namespace Sys2Proof.Tests

open Sys2Proof.Machine

/-! ### Helpers -/

/-- A memory with these bytes written, all else zero. -/
def memOf (cells : List (Nat × Byte)) : Memory :=
  cells.foldl (fun m c => m.write (BitVec.ofNat 16 c.1) c.2) []

/-- Bytes laid out from an address on. -/
def code (at_ : Nat) (bytes : List Byte) : List (Nat × Byte) := bytes.zipIdx.map (fun b => (at_ + b.2, b.1))

/-- The state after reset with these bytes in memory and PC there: the start state of 95_test_vectors.md. -/
def start (pc : Nat) (bytes : List Byte) (data : List (Nat × Byte)) : State :=
  { State.reset with pc := BitVec.ofNat 16 pc, mem := memOf (code pc bytes ++ data) }

/-- One view of the state a step reached. -/
def view {α : Type} (f : State → α) (r : Result) : Option α :=
  match r with
  | .next t => some (f t)
  | .fault _ => none
  | .refused _ => none

/-- The fault a step raised. -/
def faultOf (r : Result) : Option Fault :=
  match r with
  | .next _ => none
  | .fault f => some f
  | .refused _ => none

/-- What a vector gives: the register, Z, N, PC, the count, and the addresses read in order. -/
structure Seen where
  reg : Byte
  z : Bool
  n : Bool
  pc : Addr
  cycles : Option Nat
  reads : List Addr
deriving DecidableEq, Repr

def seen (r : Reg) (t : State) : Seen :=
  ⟨readReg r t, t.flags.z, t.flags.n, t.pc, t.report, t.reads.map Prod.fst⟩

/-! ### Decoding: the words of 30_encoding.md R61 and R66, bit by bit -/

theorem test_decode_lda :
    decode [0b10101001#8, 0x10#8] = .ok (.ldaImm 0x10#8) [] ∧
    decode [0b10100101#8, 0x10#8] = .ok (.ldaZp 0x10#8) [] ∧
    decode [0b10110101#8, 0x10#8] = .ok (.ldaZpX 0x10#8) [] ∧
    decode [0b10101101#8, 0x34#8, 0x12#8] = .ok (.ldaAbs 0x1234#16) [] ∧
    decode [0b10111101#8, 0x34#8, 0x12#8] = .ok (.ldaAbsX 0x1234#16) [] ∧
    decode [0b10111001#8, 0x34#8, 0x12#8] = .ok (.ldaAbsY 0x1234#16) [] ∧
    decode [0b10100001#8, 0x20#8] = .ok (.ldaIndX 0x20#8) [] ∧
    decode [0b10110001#8, 0x20#8] = .ok (.ldaIndY 0x20#8) [] := by decide

theorem test_decode_ldx :
    decode [0b10100010#8, 0xFF#8] = .ok (.ldxImm 0xFF#8) [] ∧
    decode [0b10100110#8, 0x10#8] = .ok (.ldxZp 0x10#8) [] ∧
    decode [0b10110110#8, 0x10#8] = .ok (.ldxZpY 0x10#8) [] ∧
    decode [0b10101110#8, 0x00#8, 0xC0#8] = .ok (.ldxAbs 0xC000#16) [] ∧
    decode [0b10111110#8, 0xF5#8, 0x30#8] = .ok (.ldxAbsY 0x30F5#16) [] := by decide

theorem test_decode_ldy :
    decode [0b10100000#8, 0xFE#8] = .ok (.ldyImm 0xFE#8) [] ∧
    decode [0b10100100#8, 0x00#8] = .ok (.ldyZp 0x00#8) [] ∧
    decode [0b10110100#8, 0xFE#8] = .ok (.ldyZpX 0xFE#8) [] ∧
    decode [0b10101100#8, 0xFF#8, 0xFF#8] = .ok (.ldyAbs 0xFFFF#16) [] ∧
    decode [0b10111100#8, 0x80#8, 0x20#8] = .ok (.ldyAbsX 0x2080#16) [] := by decide

theorem test_decode_jumps_increments :
    decode [0b01001100#8, 0x00#8, 0x80#8] = .ok (.jmpAbs 0x8000#16) [] ∧
    decode [0b01101100#8, 0xFF#8, 0x30#8] = .ok (.jmpInd 0x30FF#16) [] ∧
    decode [0b11101000#8, 0x77#8] = .ok .inx [0x77#8] ∧
    decode [0b11001000#8] = .ok .iny [] := by decide

/-- The bytes 30_encoding.md R68 names as undefined are rejected by name, and a cut-off instruction is
rejected as such. -/
theorem test_decode_rejects :
    [0x00#8, 0x40#8, 0x69#8, 0x85#8, 0xEA#8, 0x20#8, 0xA3#8, 0xA7#8, 0xAF#8, 0xB3#8, 0xFF#8].all
      (fun op => decide (decode [op, 0x10#8, 0x20#8] = .undefinedOpcode op)) = true ∧
    decode [] = .truncated ∧ decode [0xAD#8, 0x34#8] = .truncated := by decide

theorem test_encode : encode (.ldaAbs 0x0010#16) = [0xAD#8, 0x10#8, 0x00#8] ∧
    encode (.jmpInd 0x8080#16) = [0x6C#8, 0x80#8, 0x80#8] ∧ encode .inx = [0xE8#8] := by decide

/-- A table row's bits alone, its operand bytes zero, and with operands. -/
theorem test_table_word : decodeTableWord 8 0xB1 = some (.ldaIndY 0x00#8) ∧
    decodeTableWord 24 0x1234AD = some (.ldaAbs 0x1234#16) ∧ decodeTableWord 8 0xEA = none := by decide

/-! ### Ill-formed terms are refused (30_encoding.md R66, R67; 90_conflicts.md C5) -/

theorem test_wf_refuses_pairs : pairExists .ldx .indirectX = false ∧ pairExists .ldy .absoluteY = false ∧
    pairExists .jmp .immediate = false ∧ pairExists .inx .zeroPage = false ∧
    pairExists .iny .absolute = false ∧ pairExists .lda .zeroPageY = false := by decide

theorem test_wf_refuses_descriptors :
    Descriptor.wf ⟨.ldx, .indirectX, 6, false⟩ = false ∧
    Descriptor.wf ⟨.lda, .zeroPageX, 4, true⟩ = false ∧
    Descriptor.wf ⟨.lda, .absoluteX, 4, false⟩ = false := by decide

/-! ### Loads (95_test_vectors.md) -/

/-- E1 -/
theorem test_ldaImm_E1 : view (seen .a) (step (start 0xFFFC [0xA9#8, 0x10#8] [])) =
    some ⟨0x10#8, false, false, 0xFFFE#16, some 2,
      [0xFFFC#16, 0xFFFD#16]⟩ := by decide

/-- L4: the five other flags stay as a launch state has them. -/
theorem test_ldaImm_L4 :
    view State.flags (step { start 0x0200 [0xA9#8, 0xFF#8] [] with
      flags := ⟨true, false, true, true, true, true, false⟩ }) =
    some ⟨true, false, true, true, true, true, true⟩ := by decide

/-- L5 -/
theorem test_ldaZp_L5 : view (seen .a) (step (start 0x0200 [0xA5#8, 0xFF#8] [(0x00FF, 0x01#8)])) =
    some ⟨0x01#8, false, false, 0x0202#16, some 3,
      [0x0200#16, 0x0201#16, 0x00FF#16]⟩ := by decide

/-- L27 with LDA zero page: the operand of an opcode at 0xFFFF comes from 0x0000 (20_memory.md R45). -/
theorem test_ldaZp_wraps : view (seen .a) (step (start 0xFFFF [0xA5#8] [(0x0000, 0x33#8), (0x0033, 0x80#8)])) =
    some ⟨0x80#8, false, true, 0x0001#16, some 3,
      [0xFFFF#16, 0x0000#16, 0x0033#16]⟩ := by decide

_Work item:_
Go through the listing above and write out exactly the lines starting with the one holding "decode [0b10111100#8, 0x80#8, 0x20#8]" and running through the one holding "decode [0b01101100#8, 0xFF#8, 0x30#8]", ends included, and no others.

_Answer space:_
    decode [0b10111100#8, 0x80#8, 0x20#8] = .ok (.ldyAbsX 0x2080#16) [] := by decide

theorem test_decode_jumps_increments :
    decode [0b01001100#8, 0x00#8, 0x80#8] = .ok (.jmpAbs 0x8000#16) [] ∧
    decode [0b01101100#8, 0xFF#8, 0x30#8] = .ok (.jmpInd 0x30FF#16) [] ∧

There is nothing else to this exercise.